### DATA SHOWN:

-- ==== Sys2Proof/Certificates/Slice0/Obligations.lean ====
section
/-! DEFINITION. The statements for the provers, in the order of the spec's files. Codes, thresholds and tick counts are
written as the spec's numbers. -/

open Sys2Proof Sys2Proof.Config Sys2Proof.Machine

/-! ## Parameters, encodings and requests -/

/-- R8, R9: the two conversions, and the thresholds in counts and the delays in ticks that they give. -/
def Obligations.ThresholdsAndTicks : Prop :=
  (∀ mv, vToC mv = mv * 4095 / 5000) ∧ (∀ ms, ticksOf ms = ms / 10) ∧
  tIn1Near5v = 3931 ∧ tIn1NearPin2 = 2538 ∧ tIn1NearGnd = 81 ∧ tOut5BalHigh = 2129 ∧ tOut5BalLow = 1965 ∧
  tOut5IicHigh = 3030 ∧ tOut5IicLow = 2293 ∧ tOut5NearGnd = 81 ∧ tOut5NewtachoLow2 = 368 ∧
  tOut5MinitachoLow2 = 204 ∧ connectTicks = 35 ∧ disconnectTicks = 10 ∧ floatTicks = 2 ∧ lowTicks = 2 ∧
  touchTicks = 2 ∧ colorTimeoutTicks = 50

/-- Sample words of the opcode table, one or more for each format, decode to their rows under the values of R7. -/
def Obligations.SampleEncodingsDecode : Prop :=
  let p := Platform.standard
  decode p (.strobe 0b01 0xF456) = .ok (.tickS 0xF456) ∧ decode p (.strobe 0b10 0) = .ok .tickD ∧
  decode p (.hostWrite [0x65, 0x30, 0x2D, 0x2D, 0x2D, 0x2D, 0x2D, 0x2D, 0x2D, 0x2D, 0x2D, 0x2D, 0x31]) =
    .ok (.writeE [0x30, 0x2D, 0x2D, 0x2D, 0x2D, 0x2D, 0x2D, 0x2D, 0x2D, 0x2D, 0x2D, 0x31]) ∧
  decode p (.hostWrite [0x74, 0x7E, 0x7E, 0x7A, 0, 0, 0, 0, 0, 0, 0, 0, 0]) =
    .ok (.writeT [0x7E, 0x7E, 0x7A, 0, 0, 0, 0, 0, 0, 0, 0, 0]) ∧
  decode p (.echar 4 0x30) = .ok (.eDisable 4) ∧ decode p (.echar 4 0x31) = .ok (.eEnable 4) ∧
  decode p (.echar 4 0x58) = .ok (.eOther 4 0x58) ∧ decode p (.bareByte 0 0x0D) = .ok (.bareColor0D 0) ∧
  decode p (.bareByte 1 0x65) = .ok (.bareRawpin 1 0x65) ∧ decode p (.hostStore (.inUpd 3) 0) = .ok (.clrupdIn 3) ∧
  decode p (.inState 2 0b01001) = .ok (.inPin1Loaded 2) ∧ decode p (.inState 2 0b10100) = .ok (.inReserved 2 20) ∧
  decode p (.outState 1 0b100) = .ok (.outConnection 1) ∧ decodeTableWord 8 0x01 = some (.tickS 0) ∧
  decodeTableWord 8 0x2D = some (.eNop 0)

/-- Decoding the encoding of a well-formed instruction gives it back, with every operand, whatever the platform's port
counts and `'e'` characters. -/
def Obligations.DecodeInvertsEncode : Prop :=
  ∀ (p : Platform) (i : Instr), i.WellFormed p → decode p (encode p i) = .ok i

/-- What the decoder accepts is a well-formed row, and its encoding is a word that decodes to the same row. -/
def Obligations.DecodedRowsAreWellFormed : Prop :=
  ∀ (p : Platform) (e : Encoding) (i : Instr), decode p e = .ok i →
    i.WellFormed p ∧ (encode p i).format = e.format ∧ decode p (encode p i) = .ok i

/-- R80, R81, R82, R84, R85, R268: what a request comes to. A strobe vector is no operation, `TICK_S` or `TICK_D`; a store
of 0 to an update flag of the block is its `CLRUPD`; and every byte string decodes: `'e'` and `'t'` writes of
`1 + NUM_IN` bytes to their row, of another length to nothing, the empty string to nothing, any other string to one row
for each of its first `NUM_IN` bytes. That these rows stand in ascending port order is the model's choice (log 19). -/
def Obligations.EveryRequestDecodes : Prop :=
  ∀ p : Platform,
    (∀ spi : Cell16, decodeRequest p (.strobe 0b00 spi) = .operations [] ∧
      decodeRequest p (.strobe 0b01 spi) = .operations [.tickS spi] ∧
      decodeRequest p (.strobe 0b10 spi) = .operations [.tickD]) ∧
    (∀ i < p.numIn, decodeRequest p (.store (.inUpd i) 0) = .operations [.clrupdIn i]) ∧
    (∀ j < p.numOut, decodeRequest p (.store (.outUpd j) 0) = .operations [.clrupdOut j]) ∧
    decodeRequest p (.write []) = .operations [] ∧
    ∀ (b : Byte) (rest : List Byte), decodeRequest p (.write (b :: rest)) = .operations
      (if b = 0x65 then (if rest.length = p.numIn then [Instr.writeE rest] else [])
       else if b = 0x74 then (if rest.length = p.numIn then [Instr.writeT rest] else [])
       else (List.range (min p.numIn (rest.length + 1))).map fun i =>
          let x := (b :: rest).getD i 0
          if x = 0x0D then Instr.bareColor0D i
          else if x = 0x0E then Instr.bareColor0E i
          else if x = 0x0F then Instr.bareColor0F i
          else if x = 0x10 then Instr.bareColor10 i
          else if x = 0x11 then Instr.bareColor11 i
          else Instr.bareRawpin i x)

/-- A step runs the instructions that the next request decodes to, after taking the request: its answers become the
standing ones, the call record starts empty, the request is gone. A request that decodes to none (R80, R81, R82, R84,
R294) is taken and changes nothing else. With no request nothing changes (R310). A request of several rows is a bare write
or both strobes, and the order of its rows is the model's (log 19, log 10). -/
def Obligations.StepRunsDecodedInstruction : Prop :=
  (∀ s : State, s.pending = [] → step s = .next s) ∧
  (∀ (s : State) (a : Arrival) (rest : List Arrival), s.pending = a :: rest →
    decodeRequest s.cfg.toPlatform a.request = .operations [] →
    step s = .next { s with env := a.env, pending := rest, calls := [] }) ∧
  (∀ (s : State) (a : Arrival) (rest : List Arrival) (i : Instr), s.pending = a :: rest →
    decodeRequest s.cfg.toPlatform a.request = .operations [i] →
    step s = exec i { s with env := a.env, pending := rest, calls := [] }) ∧
  (∀ (s : State) (a : Arrival) (rest : List Arrival) (i : Instr) (is : List Instr), s.pending = a :: rest →
    decodeRequest s.cfg.toPlatform a.request = .operations (i :: is) →
    step s = andThen (exec i { s with env := a.env, pending := rest, calls := [] }) (forEach exec is))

### TASK TO COMPLETE:
Would you please write the entries out again in full, exactly as given?

### ANSWER BOX:
-- ==== Sys2Proof/Certificates/Slice0/Obligations.lean ====
section
/-! DEFINITION. The statements for the provers, in the order of the spec's files. Codes, thresholds and tick counts are
written as the spec's numbers. -/

open Sys2Proof Sys2Proof.Config Sys2Proof.Machine

/-! ## Parameters, encodings and requests -/

/-- R8, R9: the two conversions, and the thresholds in counts and the delays in ticks that they give. -/
def Obligations.ThresholdsAndTicks : Prop :=
  (∀ mv, vToC mv = mv * 4095 / 5000) ∧ (∀ ms, ticksOf ms = ms / 10) ∧
  tIn1Near5v = 3931 ∧ tIn1NearPin2 = 2538 ∧ tIn1NearGnd = 81 ∧ tOut5BalHigh = 2129 ∧ tOut5BalLow = 1965 ∧
  tOut5IicHigh = 3030 ∧ tOut5IicLow = 2293 ∧ tOut5NearGnd = 81 ∧ tOut5NewtachoLow2 = 368 ∧
  tOut5MinitachoLow2 = 204 ∧ connectTicks = 35 ∧ disconnectTicks = 10 ∧ floatTicks = 2 ∧ lowTicks = 2 ∧
  touchTicks = 2 ∧ colorTimeoutTicks = 50

/-- Sample words of the opcode table, one or more for each format, decode to their rows under the values of R7. -/
def Obligations.SampleEncodingsDecode : Prop :=
  let p := Platform.standard
  decode p (.strobe 0b01 0xF456) = .ok (.tickS 0xF456) ∧ decode p (.strobe 0b10 0) = .ok .tickD ∧
  decode p (.hostWrite [0x65, 0x30, 0x2D, 0x2D, 0x2D, 0x2D, 0x2D, 0x2D, 0x2D, 0x2D, 0x2D, 0x2D, 0x31]) =
    .ok (.writeE [0x30, 0x2D, 0x2D, 0x2D, 0x2D, 0x2D, 0x2D, 0x2D, 0x2D, 0x2D, 0x2D, 0x31]) ∧
  decode p (.hostWrite [0x74, 0x7E, 0x7E, 0x7A, 0, 0, 0, 0, 0, 0, 0, 0, 0]) =
    .ok (.writeT [0x7E, 0x7E, 0x7A, 0, 0, 0, 0, 0, 0, 0, 0, 0]) ∧
  decode p (.echar 4 0x30) = .ok (.eDisable 4) ∧ decode p (.echar 4 0x31) = .ok (.eEnable 4) ∧
  decode p (.echar 4 0x58) = .ok (.eOther 4 0x58) ∧ decode p (.bareByte 0 0x0D) = .ok (.bareColor0D 0) ∧
  decode p (.bareByte 1 0x65) = .ok (.bareRawpin 1 0x65) ∧ decode p (.hostStore (.inUpd 3) 0) = .ok (.clrupdIn 3) ∧
  decode p (.inState 2 0b01001) = .ok (.inPin1Loaded 2) ∧ decode p (.inState 2 0b10100) = .ok (.inReserved 2 20) ∧
  decode p (.outState 1 0b100) = .ok (.outConnection 1) ∧ decodeTableWord 8 0x01 = some (.tickS 0) ∧
  decodeTableWord 8 0x2D = some (.eNop 0)

/-- Decoding the encoding of a well-formed instruction gives it back, with every operand, whatever the platform's port
counts and `'e'` characters. -/
def Obligations.DecodeInvertsEncode : Prop :=
  ∀ (p : Platform) (i : Instr), i.WellFormed p → decode p (encode p i) = .ok i

/-- What the decoder accepts is a well-formed row, and its encoding is a word that decodes to the same row. -/
def Obligations.DecodedRowsAreWellFormed : Prop :=
  ∀ (p : Platform) (e : Encoding) (i : Instr), decode p e = .ok i →
    i.WellFormed p ∧ (encode p i).format = e.format ∧ decode p (encode p i) = .ok i

/-- R80, R81, R82, R84, R85, R268: what a request comes to. A strobe vector is no operation, `TICK_S` or `TICK_D`; a store
of 0 to an update flag of the block is its `CLRUPD`; and every byte string decodes: `'e'` and `'t'` writes of
`1 + NUM_IN` bytes to their row, of another length to nothing, the empty string to nothing, any other string to one row
for each of its first `NUM_IN` bytes. That these rows stand in ascending port order is the model's choice (log 19). -/
def Obligations.EveryRequestDecodes : Prop :=
  ∀ p : Platform,
    (∀ spi : Cell16, decodeRequest p (.strobe 0b00 spi) = .operations [] ∧
      decodeRequest p (.strobe 0b01 spi) = .operations [.tickS spi] ∧
      decodeRequest p (.strobe 0b10 spi) = .operations [.tickD]) ∧
    (∀ i < p.numIn, decodeRequest p (.store (.inUpd i) 0) = .operations [.clrupdIn i]) ∧
    (∀ j < p.numOut, decodeRequest p (.store (.outUpd j) 0) = .operations [.clrupdOut j]) ∧
    decodeRequest p (.write []) = .operations [] ∧
    ∀ (b : Byte) (rest : List Byte), decodeRequest p (.write (b :: rest)) = .operations
      (if b = 0x65 then (if rest.length = p.numIn then [Instr.writeE rest] else [])
       else if b = 0x74 then (if rest.length = p.numIn then [Instr.writeT rest] else [])
       else (List.range (min p.numIn (rest.length + 1))).map fun i =>
          let x := (b :: rest).getD i 0
          if x = 0x0D then Instr.bareColor0D i
          else if x = 0x0E then Instr.bareColor0E i
          else if x = 0x0F then Instr.bareColor0F i
          else if x = 0x10 then Instr.bareColor10 i
          else if x = 0x11 then Instr.bareColor11 i
          else Instr.bareRawpin i x)

/-- A step runs the instructions that the next request decodes to, after taking the request: its answers become the
standing ones, the call record starts empty, the request is gone. A request that decodes to none (R80, R81, R82, R84,
R294) is taken and changes nothing else. With no request nothing changes (R310). A request of several rows is a bare write
or both strobes, and the order of its rows is the model's (log 19, log 10). -/
def Obligations.StepRunsDecodedInstruction : Prop :=
  (∀ s : State, s.pending = [] → step s = .next s) ∧
  (∀ (s : State) (a : Arrival) (rest : List Arrival), s.pending = a :: rest →
    decodeRequest s.cfg.toPlatform a.request = .operations [] →
    step s = .next { s with env := a.env, pending := rest, calls := [] }) ∧
  (∀ (s : State) (a : Arrival) (rest : List Arrival) (i : Instr), s.pending = a :: rest →
    decodeRequest s.cfg.toPlatform a.request = .operations [i] →
    step s = exec i { s with env := a.env, pending := rest, calls := [] }) ∧
  (∀ (s : State) (a : Arrival) (rest : List Arrival) (i : Instr) (is : List Instr), s.pending = a :: rest →
    decodeRequest s.cfg.toPlatform a.request = .operations (i :: is) →
    step s = andThen (exec i { s with env := a.env, pending := rest, calls := [] }) (forEach exec is))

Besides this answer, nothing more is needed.